-- ==== Sys2Proof/Machine/SelfTest.lean ====
section
/-! DEFINITION. FTEST (R302, R326, R327) and records of faults that no launch raised. -/
namespace Sys2Proof.Machine

/-- A record of a fault that no work of a launch met, in a fault domain of its own (R162, R327). -/
def State.formFor (s : State) (cause : Cause) (origin : Origin) (r : Region) (depth : Nat) (dom : Domain) (parent bundle : Wide)
    (addr : Wide) (opval : List Wide) : Nat × State :=
  let (id, s) := s.freshId
  let (q, s) := s.freshSeq
  let x : FRec :=
    { kind := cause.1, sub := cause.2, depth := depth, origin := origin, region := r, dom := dom, launch := none
      bundle := bundle, block := 0, group := 0, pc := 0, addr := addr, opval := opval, time := s.clk.ns, parent := parent
      handle := none, keep := false, state := 0, action := 0, patched := false, binned := none, appended := false
      task := none, torn := false, deferred := false, seq := q, iseq := q, unissued := false, service := none, moved := [], went := [] }
  (id, { s with faults := { s.faults with recs := tput s.faults.recs id x } })

/-- The result code that FTEST has at once, if it runs no test (R302): BADARG, BUSY, SELF, FENCED (DEDUCED, log entry 33). -/
def State.ftestCode (s : State) (g : Nat) (a : Word) : Option Nat :=
  let c := 4 * dieOfCore (s.coreOf g) + fld a 0 4
  if fld a 0 4 ≥ 4 ∨ fld a 4 4 ≠ 0 ∨ fld a 9 23 ≠ 0 then some 5
  else if (s.cluster c).testing.isSome then some 2
  else if s.coreOf g / 4 = c then some 3
  else if (s.cluster c).fenced then some 4
  else none

/-- FTEST (R302); in a region of world N it parks with the cluster number (R287). -/
def execFtest (f : TR) (s : State) : Res :=
  let o := opnds (.ftest f)
  let s := s.begin_ (.ftest f) o
  let is := s.iss
  let m := is.leader
  let g := m.gid
  let a := s.scalar g f.a.toNat
  if m.act = 0 then .next (s.advanceAll is 0)
  else if ¬ (s.regionOf g).world then
    .next (s.readFault o (kProt, 3) (BitVec.ofNat 64 (4 * dieOfCore (s.coreOf g) + fld a 0 4)))
  else
    match s.ftestCode g a with
    | some n => .next ((s.issueScalar g f.d.toNat (BitVec.ofNat 32 n)).finish is)
    | none =>
      let c := 4 * dieOfCore (s.coreOf g) + fld a 0 4
      let (id, s) := s.waitFor is m (.ftest f.d.toNat c (a.getLsbD 8)) (scalMark o.sd) s.clk.ac 0
      .next (s.startTest c id)

/-- The error banks of the units that a test has found failing: cores, scratchpads, the weight store; of the first core where none
is named (R313, R350). -/
def failBanks (c : Nat) (cores sp : Nat → Bool) (ws : Bool) : List Nat :=
  let l := ((clusterCores c).filter cores).map coreBank ++ ((clusterCores c).filter sp).map scratchBank ++
    (if ws then [1024 * (c / 4) + 33] else [])
  if l.isEmpty then [coreBank (4 * c)] else l

/-- A FAIL: the cluster is fenced, the field record takes the failing units, which the test finds (DESIGN CHOICE, log entry 24), the
error is logged, blocks that can go nowhere are killed, and one SUSPECT record is formed for each region (R327). -/
def State.testFailed (s : State) (c ctr : Nat) : State :=
  let k := s.cluster c
  let units : BitVec 16 := ((Config.freeWord ctr 2).extractLsb' 0 4).zeroExtend 16 <<< (4 * (c % 4))
  let s := s.modCluster c (fun k => { k with testing := none, fenced := true })
  let s := s.modSpire (fun x => { x with field := tupd x.field (c / 4) (fun d => { d with
    fenced := d.fenced ||| BitVec.ofNat 4 (2 ^ (c % 4))
    cores := d.cores ||| units
    sprep := (clusterCores c).foldl (fun t i => tput t (i % 16) (tgetD t (i % 16) ||| Config.freeWord ctr (3 + i))) d.sprep
    wsrep := d.wsrep ||| Config.freeWord ctr 1
    failTime := s.time }) })
  let s := foldS (failBanks c (fun i => units.getLsbD (i % 16)) (fun i => decide (Config.freeWord ctr (3 + i) ≠ 0))
    (decide (Config.freeWord ctr 1 ≠ 0))) s (fun s b => s.logBank b true ⟨0, bankInfo tyTest 0, 0⟩)
  let s := foldS (s.blocksOn c) s (fun s b => if (s.placesOf b).any (fun p => decide (p.headD 0 / 4 ≠ c)) then s
    else s.killWhole b)
  foldS k.suspects s (fun s e => (s.formFor (kSuspect, 0) (.region c) e.2 1 e.2.dom 0 0 (BitVec.ofNat 64 k.pass)
    [s.time, BitVec.ofNat 64 c]).2)

/-- A PASS: the suspect set is empty, and the cluster is placed again unless KEEPFENCE says otherwise (R302, R326). -/
def State.testPassed (s : State) (c : Nat) (keep : Bool) : State :=
  s.modCluster c (fun k => { k with testing := none, out := keep, suspects := [], pass := s.clk.ns })

/-- The test of a cluster ends, once its blocks are stowed: whether it passes, the class of the failing unit and the
duration are the device's (DESIGN CHOICE, log entry 24). The result word, and the state. -/
def State.endTest (s : State) (c : Nat) (keep : Bool) : Word × State :=
  let s := foldS (s.blocksOn c) s State.stowWhole
  let (ctr, s) := s.freshFree
  let pass := Config.freeChoice ctr 0
  let word := BitVec.ofNat 32 ((if pass then 0 else 1) + 256 * fld (Config.freeWord ctr 0) 0 8 +
    65536 * (fld (Config.freeWord ctr 0) 8 16 % 5001))
  (word, if pass then s.testPassed c keep else s.testFailed c ctr)

/-- Whether every block on a cluster is stowed. -/
def State.clusterStowed (s : State) (c : Nat) : Bool :=
  (s.blocksOn c).all (fun b => decide ((s.block b).run = BlockRun.stowed))

/-- FTEST_COMPLETE: the test ends, and the FTEST that waits for it, if the Spire has not run it by itself (R326), writes
its word. -/
def execFtestComplete (wait : Nat) (s : State) : Res :=
  match tget s.flight.waits wait with
  | some w => match w.kind with
    | .ftest d c keep =>
      if (s.cluster c).testing = some wait ∧ s.clusterStowed c then
        .next (((s.endTest c keep).2.waitScalar w d (s.endTest c keep).1).endWait wait)
      else .next s
    | _ => .next s
  | none => match s.spire.clusters.find? (fun e => decide (e.2.testing = some wait)) with
    | some (c, _) => .next (if s.clusterStowed c then (s.endTest c false).2 else s)
    | none => .next s

end Sys2Proof.Machine
end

:: Exercise requirements ::
Out of the preceding entries, pull each line that contains the word "cause".

:: Answer box ::
def State.formFor (s : State) (cause : Cause) (origin : Origin) (r : Region) (depth : Nat) (dom : Domain) (parent bundle : Wide)
    { kind := cause.1, sub := cause.2, depth := depth, origin := origin, region := r, dom := dom, launch := none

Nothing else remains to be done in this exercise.